Prioritize reviews at first
Taskrabbit lets Taskers set their own rates, and the app guides them using tools that show what others in a given market are charging. It can be tempting to set your rates in line with or above the market, but if you’re new, both the company and experienced Taskers recommend undercutting the competition at first to get successful jobs and testimonials under your belt.
“I think one of the biggest mistakes [is that] a lot of people who have no reviews, they’ll do like one or two tasks, and then they double or triple their prices,” says Garcia. “And then all of a sudden, they’re like, ‘Why am I not getting hired?’” Garcia notes that, on Taskrabbit, the number of jobs you’ve completed is shown on your profile, giving an advantage to those who prioritize volume and have booked lots of gigs on the platform.
“I put myself into a client’s headspace,” she says. “If I’m going to hire someone, well, I want a little bit of backup to make sure that I’m paying the right price for the right person.

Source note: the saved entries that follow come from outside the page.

/-- Gang `g` of lot `l` issues, no member waits inside an instruction (R43), and nothing in the list of R165 holds back one of form
`fm`: the encoding is defined, no member has an ARITH report due at it (R72), every register it names for an active member is
inside the allotment and full (R37, R53, R54), and no result it reads is too young (R259). -/
def ready (s : State) (l : Lot) (g : Gang) (fm : Form) : Bool :=
  issuerOf s == some (l, g) && !formUD l.rev fm &&
    (membersOf l g).all (fun f => f.wait == .none && dueOf l fm f == 0#8 && decide (notBefore fm f ≤ s.cc) && (!isActive fm f ||
      ((windowHits fm f).isEmpty && fm.ops.all (fun o => (opRegs o).all (fullAt f)))))

/-- The active members of a gang, in increasing order of home lane. -/
def actives (l : Lot) (g : Gang) (fm : Form) : List Fibre := (membersOf l g).filter (isActive fm)

/-- What the meaning of an instruction may look at beside the fibre it runs for: the lot, the gang, and the set S of its
active members (R237). -/
def viewOn (l : Lot) (g : Gang) (fm : Form) : View := ⟨l, g, actives l g fm⟩

/-- The members behind an instruction that each active one completes with the effect `eff`, their gang held inside it or not. -/
def behindHeld (held : Bool) (l : Lot) (g : Gang) (fm : Form) (eff : Fibre → Fibre) : List Fibre :=
  (membersOf l g).map (fun f => behindOf fm.len held (isActive fm f) (if isActive fm f then eff f else f))

/-- The members after an instruction that each active one completes with the effect `eff`: each stands behind it (R157),
the inactive ones otherwise as they were (R40). Where an active one waits inside it, its gang waits with it (R43), and the
instruction counts when they go on (R414). -/
def behind (l : Lot) (g : Gang) (fm : Form) (eff : Fibre → Fibre) : List Fibre :=
  behindHeld ((actives l g fm).any (fun f => waitsInside (eff f).wait)) l g fm eff

/-- The state after an instruction that every active member of the gang completes with the effect `eff`, and that changed
the rest of the machine from `s` to `t`. -/
def completesIn (t : State) (l : Lot) (g : Gang) (fm : Form) (eff : Fibre → Fibre) : State :=
  finishPlain t l.num g (membersOf l g) (behind l g fm eff)

/-- The same for an instruction that works on the fibres alone. -/
abbrev completes (s : State) (l : Lot) (g : Gang) (fm : Form) (eff : Fibre → Fibre) : State := completesIn s l g fm eff

/-- Where nothing holds `i` back, exec answers the next state in which every active member has the effect `eff`. -/
def Does (i : Instr) (fm : Form) (eff : Fibre → Fibre) : Prop :=
  ∀ s l g, ready s l g fm = true → exec i s = .next (completes s l g fm eff)

/-- The same for an effect that looks at the machine and at the issuing gang. -/
def DoesSeen (i : Instr) (fm : Form) (eff : State → View → Fibre → Fibre) : Prop :=
  ∀ s l g, ready s l g fm = true → exec i s = .next (completes s l g fm (eff s (viewOn l g fm)))

/-! ## Forms of the register instructions -/

/-- vD := f(vA, vB). -/
def r3 (o : R3) : Form := form o.g [srcOp o.a 1 o.ea, srcOp o.b 1 o.eb, dstOp o.d 1]
/-- The same with vD read as well (R192). -/
def r3acc (o : R3) : Form := form o.g [srcOp o.a 1 o.ea, srcOp o.b 1 o.eb, accOp o.d 1]
/-- xD := f(vA, vB). -/
def r3pair (o : R3) : Form := form o.g [srcOp o.a 1 o.ea, srcOp o.b 1 o.eb, dstOp o.d 2]
/-- The same with xD read as well. -/
def r3pairAcc (o : R3) : Form := form o.g [srcOp o.a 1 o.ea, srcOp o.b 1 o.eb, accOp o.d 2]
/-- vD := f(vA). -/
def r2 (o : R2) : Form := form o.g [srcOp o.a 1 o.ea, dstOp o.d 1]
/-- vD := f(vA, imm). -/
def rShiftI (o : ShiftI) : Form := form o.g [srcOp o.a 1 o.ea, dstOp o.d 1]
/-- vD := f(vA, K9). -/
def rImm9 (o : Imm9) : Form := form o.g [srcOp o.a 1 o.ea, dstOp o.d 1]
/-- pD := f(pD, vA, vB); pD is read where the outcome combines with it (R259). -/
def rSetp (o : Setp) (reads : List (BitVec 3)) : Form := { form o.g [srcOp o.a 1 o.ea, srcOp o.b 1 o.eb] with reads := reads }
/-- pD := f(pA, pB). -/
def rPlop (o : Plop) : Form := { form o.g [] with reads := [o.q, o.s] }
/-- A vote of pA into pD. -/
def rVote (o : Vote) : Form := { form o.g [] with reads := [o.q] }
/-- vD := pP ? vA : vB, for every member (R205); `k` registers each. -/
def rSel (o : Sel3) (k : Nat) : Form :=
  { form 7#3 [srcOp o.a k o.ea, srcOp o.b k o.eb, dstOp o.d k] with all := true, reads := [o.p] }
/-- A segmented scan (R242). -/
def rSeg (o : Seg) : Form := { form o.g [srcOp o.a 1 o.ea, dstOp o.d 1] with rev1 := true, reads := [o.p] }
/-- A conversion, one word to one word. -/
def rCvt (o : Cvt) : Form := form o.g [srcOp o.a 1 o.ea, dstOp o.d 1]
/-- An H register form (R166). -/
def rH (o : HReg) : Form :=
  { form 7#3 [srcOp (o.d.setWidth 6) 1 o.e, srcOp (o.s.setWidth 6) 1 o.e, dstOp (o.d.setWidth 6) 1] with len := 16 }
/-- An H immediate form (R166). -/
def rHImm (o : HImm) : Form := { form 7#3 [srcOp (o.d.setWidth 6) 1 o.e, dstOp (o.d.setWidth 6) 1] with len := 16 }

/-! ## What a register instruction leaves alone -/

/-- From `s` to `t` an instruction of form `fm`, which the gang `g` of lot `l` completed, changed nothing but: of each active
fibre the registers numbered `regs`, the predicates `ps`, status bits among `bits`, and what completing changes (the PC and
the count of every member, the gang's times, the lot's progress). -/
structure Leaves (s t : State) (l : Lot) (g : Gang) (fm : Form) (regs : List Nat) (ps : List (BitVec 3)) (bits : BitVec 8) :
    Prop where
  /-- nothing of the machine but its lots, and what the fibres waited on; so memory, special registers and engines stay -/
  machine : t = { s with lots := t.lots, replies := t.replies, waiting := t.waiting }
  /-- every byte reads as before, from every die -/
  memory : ∀ die k, readP t die (8 * k) 8 = readP s die (8 * k) 8
  others : ∀ n, n ≠ l.num → lotOf t n = lotOf s n
  lot : ∃ m, lotOf t l.num = some m ∧ m = { l with fibres := m.fibres, gangs := m.gangs, progress := m.progress } ∧
    (∀ i, (∀ f ∈ membersOf l g, f.index ≠ i) → fibreOf m i = fibreOf l i) ∧
    (∀ f ∈ membersOf l g, isActive fm f = false → fibreOf m f.index = some (advance fm.len f)) ∧
    (∀ f ∈ actives l g fm, ∃ h, fibreOf m f.index = some h ∧
      h = { advance fm.len f with regs := h.regs, preds := h.preds, status := h.status } ∧
      (∀ k : Nat, (∀ n ∈ regs, n = 63 ∨ regIndex f n ≠ k) → h.regs[k]? = f.regs[k]?) ∧
      (∀ k : Nat, (h.regs[k]?).map (fun r : Reg => r.full) = (f.regs[k]?).map (fun r : Reg => r.full)) ∧
      (∀ p, p ∉ ps → pred h p = pred f p) ∧ h.status &&& ~~~bits = f.status &&& ~~~bits)

/-- An instruction completes where nothing holds it back, and then changes what is named alone. -/
def Changes (i : Instr) (fm : Form) (regs : List Nat) (ps : List (BitVec 3)) (bits : BitVec 8) : Prop :=
  ∀ s l g, ready s l g fm = true → ∃ t, exec i s = .next t ∧ Leaves s t l g fm regs ps bits

/-! ## The results of register instructions, by form -/

/-- vD := op(vA, vB). -/
def R3Gives (c : R3 → Instr) (op : Word → Word → Word) : Prop :=
  ∀ o, Does (c o) (r3 o) (fun f => setReg f o.d (op (reg f o.a) (reg f o.b)))
/-- vD := op(vA, vB), with the status bits it sets. -/
def R3Sets (c : R3 → Instr) (op : Word → Word → Word × BitVec 8) : Prop :=
  ∀ o, Does (c o) (r3 o) (fun f => stick (setReg f o.d (op (reg f o.a) (reg f o.b)).1) (op (reg f o.a) (reg f o.b)).2)
/-- vD := op(vA, vB, vD), with the status bits it sets. -/
def AccSets (c : R3 → Instr) (op : Word → Word → Word → Word × BitVec 8) : Prop :=
  ∀ o, Does (c o) (r3acc o) (fun f => stick (setReg f o.d (op (reg f o.a) (reg f o.b) (reg f o.d)).1)
    (op (reg f o.a) (reg f o.b) (reg f o.d)).2)
/-- vD := op(vA). -/
def R2Gives (c : R2 → Instr) (op : Word → Word) : Prop := ∀ o, Does (c o) (r2 o) (fun f => setReg f o.d (op (reg f o.a)))
/-- vD := op(vA), with the status bits it sets. -/
def R2Sets (c : R2 → Instr) (op : Word → Word × BitVec 8) : Prop :=
  ∀ o, Does (c o) (r2 o) (fun f => stick (setReg f o.d (op (reg f o.a)).1) (op (reg f o.a)).2)
/-- vD := op(vA, imm). -/
def ShiftGives (c : ShiftI → Instr) (op : Word → Nat → Word) : Prop :=
  ∀ o, Does (c o) (rShiftI o) (fun f => setReg f o.d (op (reg f o.a) o.i.toNat))
/-- vD := op(vA, sext(K9, 9)). -/
def Imm9Gives (c : Imm9 → Instr) (op : Word → Int → Word) : Prop :=
  ∀ o, Does (c o) (rImm9 o) (fun f => setReg f o.d (op (reg f o.a) o.k.toInt))
/-- pD := comb(pD, op(condition, vA, vB)), for the conditions that are not reserved. -/
def SetpSets (c : Setp → Instr) (reads : Setp → List (BitVec 3)) (ok : Nat → Bool) (comb : Bool → Bool → Bool)
    (op : Nat → Word → Word → Bool × BitVec 8) : Prop :=
  ∀ o, ok o.c.toNat = true → Does (c o) (rSetp o (reads o)) (fun f =>
    stick (setPred f o.p (comb (pred f o.p) (op o.c.toNat (reg f o.a) (reg f o.b)).1)) (op o.c.toNat (reg f o.a) (reg f o.b)).2)
/-- vD := op(mode, vA), with the status bits it sets. -/
def CvtSets (c : Cvt → Instr) (op : Mode → Nat → Nat × BitVec 8) : Prop :=
  ∀ o, Does (c o) (rCvt o) (fun f => stick (setReg f o.d (BitVec.ofNat 32 (op (modeOf o.r) (reg f o.a).toNat).1))
    (op (modeOf o.r) (reg f o.a).toNat).2)
/-- vD := op(vD, vS) of an H form (R166). -/
def HSets (c : HReg → Instr) (op : Word → Word → Word × BitVec 8) : Prop :=
  ∀ o, Does (c o) (rH o) (fun f =>
    stick (setReg f (o.d.setWidth 6) (op (reg f (o.d.setWidth 6)) (reg f (o.s.setWidth 6))).1)
      (op (reg f (o.d.setWidth 6)) (reg f (o.s.setWidth 6))).2)
/-- vD := op(vD, imm5) of an H form (R166). -/
def HImmGives (c : HImm → Instr) (op : Word → BitVec 5 → Word) : Prop :=
  ∀ o, Does (c o) (rHImm o) (fun f => setReg f (o.d.setWidth 6) (op (reg f (o.d.setWidth 6)) o.i))

/-- `sat_s(x, 32)` of R12, and the bit it sets when it clamps. -/
def satSigned (x : Int) : Word × BitVec 8 :=
  let c := max (-(2 ^ 31)) (min (2 ^ 31 - 1) x)
  (BitVec.ofInt 32 c, if c = x then 0#8 else flagSAT)
/-- `sat_u(x, 32)` of R12, and the bit it sets when it clamps. -/
def satUnsigned (x : Int) : Word × BitVec 8 :=
  let c := max 0 (min (2 ^ 32 - 1) x)
  (BitVec.ofInt 32 c, if c = x then 0#8 else flagSAT)

/-- The four ways a comparison combines with the old predicate (R206). -/
def SetpFour (c0 c1 c2 c3 : Setp → Instr) (ok : Nat → Bool) (op : Nat → Word → Word → Bool × BitVec 8) : Prop :=
  SetpSets c0 (fun _ => []) ok (fun _ c => c) op ∧ SetpSets c1 (fun o => [o.p]) ok (fun p c => p && c) op ∧
    SetpSets c2 (fun o => [o.p]) ok (fun p c => p || c) op ∧ SetpSets c3 (fun o => [o.p]) ok (fun p c => p != c) op

/-- The outcome of an integer comparison under a condition of R171: EQ, NE, LT, LE, GT, GE. -/
def condition (c : Nat) (a b : Int) : Bool :=
  match c with
  | 0 => a == b
  | 1 => a != b
  | 2 => decide (a < b)
  | 3 => decide (a ≤ b)
  | 4 => decide (b < a)
  | _ => decide (b ≤ a)

/-- The word with bit `k` for the member of S at home lane `k` that satisfies `p`. -/
def maskOf (v : View) (p : Fibre → Bool) : Word :=
  BitVec.ofNat 32 ((v.s.map (fun f => if p f then 2 ^ laneOf f else 0)).sum)

/-- A shuffle gives the value at the source lane with p6 set, or the reader's own with p6 clear when that lane is no member of S. -/
def Shuffles (c : R3 → Instr) (src : Nat → Nat → Option Nat) : Prop :=
  ∀ o, DoesSeen (c o) (r3 o) (fun _ v f =>
    match (src (laneOf f) ((reg f o.b).toNat % 32)).bind (atLane v) with
    | some h => setP6 (setReg f o.d (reg h o.a)) true
    | none => setP6 (setReg f o.d (reg f o.a)) false)

/-- A reduction gives every member of S the root of R241's tree over the 32 lane positions. -/
def Reduces (c : R2 → Instr) (op : LaneOp) : Prop :=
  ∀ o, DoesSeen (c o) (r2 o) (fun _ v f =>
    let r := tree op 5 ((List.range 32).map (fun k => (atLane v k).map (fun h => reg h o.a)))
    setP6 (stick (setReg f o.d r.1) r.2) true)

/-! ## Instructions that change more than their fibres -/

/-- The effects of several members in turn: each works on the machine its predecessors left. None where one of them has no
effect to have. -/
def inTurn (turn : State → Fibre → Option (State × Fibre)) : State → List Fibre → Option (State × List (Nat × Fibre))
  | s, [] => some (s, [])
  | s, f :: fs => (turn s f).bind (fun r => (inTurn turn r.1 fs).map (fun q => (q.1, (f.index, r.2) :: q.2)))

/-- What a member has become. -/
def became (out : List (Nat × Fibre)) (f : Fibre) : Fibre := (lookupNat f.index out).getD f

/-- The state after an instruction whose active members have had their turns: each is what its turn made of it, and the gang is held
inside where a turn ended in a wait (R43). -/
def completesTurns (t : State) (l : Lot) (g : Gang) (fm : Form) (out : List (Nat × Fibre)) : State :=
  finishPlain t l.num g (membersOf l g) (behindHeld (out.any (fun x => waitsInside x.2.wait)) l g fm (became out))

/-- Where nothing of R165 holds `i` back, no active member blocks (`asks` holds of each), and each has its effect in turn, in
increasing order of home lane (R11), exec answers the next state those effects make. -/
def DoesInTurn (i : Instr) (fm : Form) (asks : State → Lot → Fibre → Bool)
    (turn : State → View → Fibre → Option (State × Fibre)) : Prop :=
  ∀ s l g t out, ready s l g fm = true → (∀ f ∈ actives l g fm, asks s l f = true) →
    inTurn (fun u f => turn u (viewOn l g fm) f) s (actives l g fm) = some (t, out) →
    exec i s = .next (completesTurns t l g fm out)

/-- The same for an instruction whose entry asks nothing of its own. -/
def DoesAtOnce (i : Instr) (fm : Form) (turn : State → View → Fibre → Option (State × Fibre)) : Prop :=
  DoesInTurn i fm (fun _ _ _ => true) turn

/-! ## Loads, stores and atomics in turn -/

/-- A result of an instruction on its way to registers: they are empty until it lands (R52), no sooner than `least` cc from now. -/
def launch (t : State) (l : Lot) (f : Fibre) (d : BitVec 6) (k : Nat) (src : WbSrc) (mem : Bool) (least : Nat) : State × Fibre :=
  let w : WriteBack := { id := t.nextId, who := keyOf l f, dst := destList f d.toNat k, src := src, mem := mem, ready := t.cc + least }
  ({ t with nextId := t.nextId + 1, wbs := t.wbs ++ [w] }, emptyAll f (destList f d.toNat k))

/-- A load's result on its way: banks in retention wake first (R403). -/
def launchLoad (t : State) (l : Lot) (f : Fibre) (d : BitVec 6) (k : Nat) (src : WbSrc) : State × Fibre :=
  launch (wakeBanks t (wbParts src)) l f d k src true (leastCc l src + ((wbParts src).map (fun q => wakeCc t q.p)).foldl max 0)

/-- A load's turn (R245): the parts pass the checks of R85; a lane-private one has its value at once, any other is on its way. A
watch it hits records it (R422). -/
def loadTurn (d a : BitVec 6) (n k : Nat) (signed : Bool) (al : AlignClass) (t : State) (v : View) (f : Fibre) :
    Option (State × Fibre) :=
  match resolve t v.lot f (addrOf a f) n al .read with
  | .ok ps =>
    let r := if spaceOf (addrOf a f) = some .lane then
        (t, setRegsAt f d.toNat k (extendField (readParts t v.lot ps) n signed k))
      else launchLoad t v.lot f d k (.read ps n signed)
    some (noteWatch t r.1 v.lot f .read (addrOf a f) n, r.2)
  | _ => none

If you don’t have anything to show, it’s harder to get booked. If you want to be making $60 an hour, you can, but you have to work up to it. That being said, I don’t believe any Tasker should start with $15 an hour.” Taskers take home 100% of their hourly rate and 100% of tips given by clients, per the previously mentioned company fact sheet.
On Taskrabbit, your reviews will stay with you for the life of your profile. Taskers with lots of reviews project experience and trustworthiness. Consider setting your rates slightly below the market average at first to have an easier time booking initial jobs and getting testimonials.
The Most Lucrative Skills on Taskrabbit
According to Taskrabbit’s support page, the most popular skills on the platform right now include:
- Furniture assembly.
- Help with moving.
- Yard work and removal.
“I have a lot of different skills listed on the platform, but the ones that I get hired for mostly are mounting,” says Aspa. “Hanging curtains, hanging your TV on the wall, art, anything that goes on a wall, I get a lot of that. Also interior painting. I do a lot of those two things.” Aspa emphasizes that clients are hiring you to come to their home, and encourages setting up a welcoming profile that can make a good first impression.
“Make sure that their profile photo is very inviting, like someone you would want to have come into your house to help you do something,” she says.
Dip Your Toe in the Gig Economy
Whether you’re curious about the gig economy, or need an immediate solution in the face of a layoff, platforms like Taskrabbit have a low barrier of entry and can help you make more money each month.
“I think the biggest thing that I always tell everyone about is the flexibility that the app offers,” says Garcia. “There’s no “must do” in order to stay on the app. You don’t need to meet a quota. If you want to be making some money on the side, I think this is amazing, because you can work the hours that you want.”
As for the woman at the helm of the company, Smith walks the talk.
“We booked this interview last-minute, so I have a Tasker here today, right now, painting a wall in my son’s bedroom.”